The most frustrating thing about trying to save massive amounts of money is the unavoidable fact that you have to spend money to live.  It would be so much easier to sock away money from my not-terrible job if I didn’t have to pay for costly but necessary parts of life.

Here’s a list of some of the top money sucks for Twenty-Somethings, and a few tips on how to reduce them:

Main Street #13: Room with a view
Creative Commons License photo credit: kevindooley

Rent

For most people this is their biggest living expense.  Rent can cost you between 30%-60% of your income, particularly if you live in an expensive area.

There is one really great solution to this- IF you can stomach it. Moving back in with my mom has saved me boatloads of money.  It’s not as fun as living independently, but all of that money I would have spent on rent (probably about $1000 a month in this area) now goes directly into savings.

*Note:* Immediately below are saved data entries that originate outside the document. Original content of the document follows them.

-- ==== Sys2Proof/Machine/MemSem.lean ====
section
/-!
DEFINITION. What memory instructions of gangs do at their issue (R104, R105, R107, R111 to R120): loads, stores, atomics, acquires,
releases and semaphores, the L1 (R78, R79), store buffers (R180).
-/

namespace Sys2Proof.Machine

/-- How an access through a control leaf reads and writes registers (R517): partition, BAR, offset, bytes, value. -/
structure RegIo where
  read : State → Nat → Bool → Nat → Nat → Nat × State
  write : State → Nat → Bool → Nat → Nat → Nat → State

/-- An access that only asks whether an instruction is ready: what registers answer plays no part in that. -/
def RegIo.none : RegIo := { read := fun s _ _ _ _ => (0, s), write := fun s _ _ _ _ _ => s }

/-! Places. -/

/-- The space and the address of a place, for overlaps. -/
def Loc.key : Loc → Option (Nat × Nat)
  | .ws c a => some (0, wsKey c a)
  | .dev a => some (1, a)
  | .l2s p a => some (2, l2sKey p a)
  | .host i a _ => some (3 + i, a)
  | .adit _ _ d f o => some (8 + d * 256 + f, o)
  | _ => none

/-- n bytes at one place and m at another have a byte in common. -/
def Loc.overlaps (x : Loc) (n : Nat) (y : Loc) (m : Nat) : Bool :=
  match x.key, y.key with
  | some (i, a), some (j, b) => i == j && decide (a < b + m) && decide (b < a + n)
  | _, _ => false

/-! Fields. -/

/-- SPACE, and the number of bytes that SIZE names (R104, R105). -/
def Ctx.space (c : Ctx) : Nat := c.f 32 30
def Ctx.size (c : Ctx) : Nat := 2 ^ c.f 29 27

/-- Spaces with 64-bit addresses that are translated or windowed. -/
def wideSpace (sp : Nat) : Bool := sp == 1 || sp == 3 || sp == 4

/-- The address operand. -/
def Ctx.base (c : Ctx) : Opd := { kind := c.f 33 33, idx := c.f 41 34, n := if wideSpace c.space then 2 else 1 }

/-- The signed offset of format M. -/
def Ctx.offset (c : Ctx) : Int := if c.hasExt then sgn 64 c.ext else sgn 24 (c.f 23 0)

/-- A lane's address (R111). -/
def Ctx.addr (c : Ctx) (off : Int) (l : Nat) : Nat :=
  twos (if wideSpace c.space then 64 else 32) ((c.base.val c l : Nat) + off)

/-- What a memory instruction does: its permission, and whether it is one that a Device-type page refuses (R111, R245). -/
inductive MemUse where
  | load
  | store
  | both
  deriving DecidableEq, Repr

/-- The trap that a lane's address meets (R108, R111), as its rank and code, or the place it names. -/
def State.laneTarget (s : State) (c : Ctx) (u : MemUse) (order : Bool) (a : Nat) : Except (Nat × Nat) Loc :=
  let k := c.x.k
  let n := c.size
  if a % n != 0 then .error (0, 0x04)
  else
    match c.space with
    | 0 => if k.inWs a n then .ok (.ws (coreOf c.g) a) else .error (1, 0x05)
    | 2 => if a + n ≤ k.l2sSize then .ok (.l2s k.part a) else .error (2, 0x06)
    | 4 =>
      match s.aditAt k.part a with
      | none => .error (3, 0x07)
      | some (w, x) =>
        let b := match u with | .load => 0 | .store => 1 | .both => 2
        if s.aditPerm w x b then .ok (.adit k.part w (bits x.target 29 16) (bits x.target 15 8) (a - x.base)) else .error (5, 0x08)
    | sp =>
      match s.xlate (tlbCore (coreOf c.g)) k.part k.slot a with
      | none => .error (3, 0x07)
      | some x =>
        let perm := match u with | .load => x.r | .store => x.w | .both => x.r && x.w && x.a
        match x.loc with
        | .ctrl _ _ =>
          if order || n = 16 then .error (4, 0x0A) else if sp = 1 && perm then .ok x.loc else .error (5, 0x08)
        | .dev _ => if sp = 1 && perm then .ok x.loc else .error (5, 0x08)
        | .host _ _ _ => if sp = 3 && perm && u != .both then .ok x.loc else .error (5, 0x08)
        | _ => .error (5, 0x08)

/-- The lanes with their addresses and places, or the trap of the first cause in the order of R108, in the lowest lane that
meets it. -/
def State.targets (s : State) (c : Ctx) (u : MemUse) (order : Bool) (off : Int) : Except Issue (List (Nat × Nat × Loc)) :=
  let all := c.lanes.map fun l => (l, c.addr off l, s.laneTarget c u order (c.addr off l))
  let bad := fun (r : Nat) => all.findSome? fun e => match e.2.2 with | .error (q, code) => if q = r then some (code, e.2.1) else none | .ok _ => none
  match (List.range 6).findSome? bad with
  | some (code, a) => .error (.trap code (extra16 a 0))
  | none => .ok (all.filterMap fun e => match e.2.2 with | .ok l => some (e.1, e.2.1, l) | .error _ => none)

Of course this requires willing parents and logistics, but it’s worth giving some serious thought.

If that’s not an option for you, you might consider moving to a cheaper place, or taking on some roommates. A little can go a long way in this department.

mhcc
Creative Commons License photo credit: twelvizm

Car

Cars are deceptively expensive. Not only do they cost a lot to buy,  as an owner you are then stuck paying for pricey auto insurance, gas and repairs (which always seem to come at the worst moment).  Saving money would be monumentally easier if I could get rid of my car and solely use public transport for commuting. Or maybe by a bicycle and be richer AND thinner.

Unfortunately for me I have a long commute that is not conducive to public transport, so I’ll be hanging on to my car for a while still. I’m hoping to offset some of the costs of car ownership by selling my pretty black Jetta before I leave.  It’s of no use to me while I’m abroad, and I can always buy another car someday.

Credit Cards
Creative Commons License photo credit: Andres Rueda

Loans

School debts, car payments and credit car bills seem to bring down many a would-be traveler. As twenty-somethings we haven’t had a ton of time to rack up debt but we are vulnerable to mismanaging what we have.

The only advice I can give here is to pay down as much as you can as soon as possible. Yes it will deplete your savings momentarily, but you will make up for it in the money you WON’T be spending on interest. Adam at Man Versus Debt has some great advice on how to manage your debt and still travel the world.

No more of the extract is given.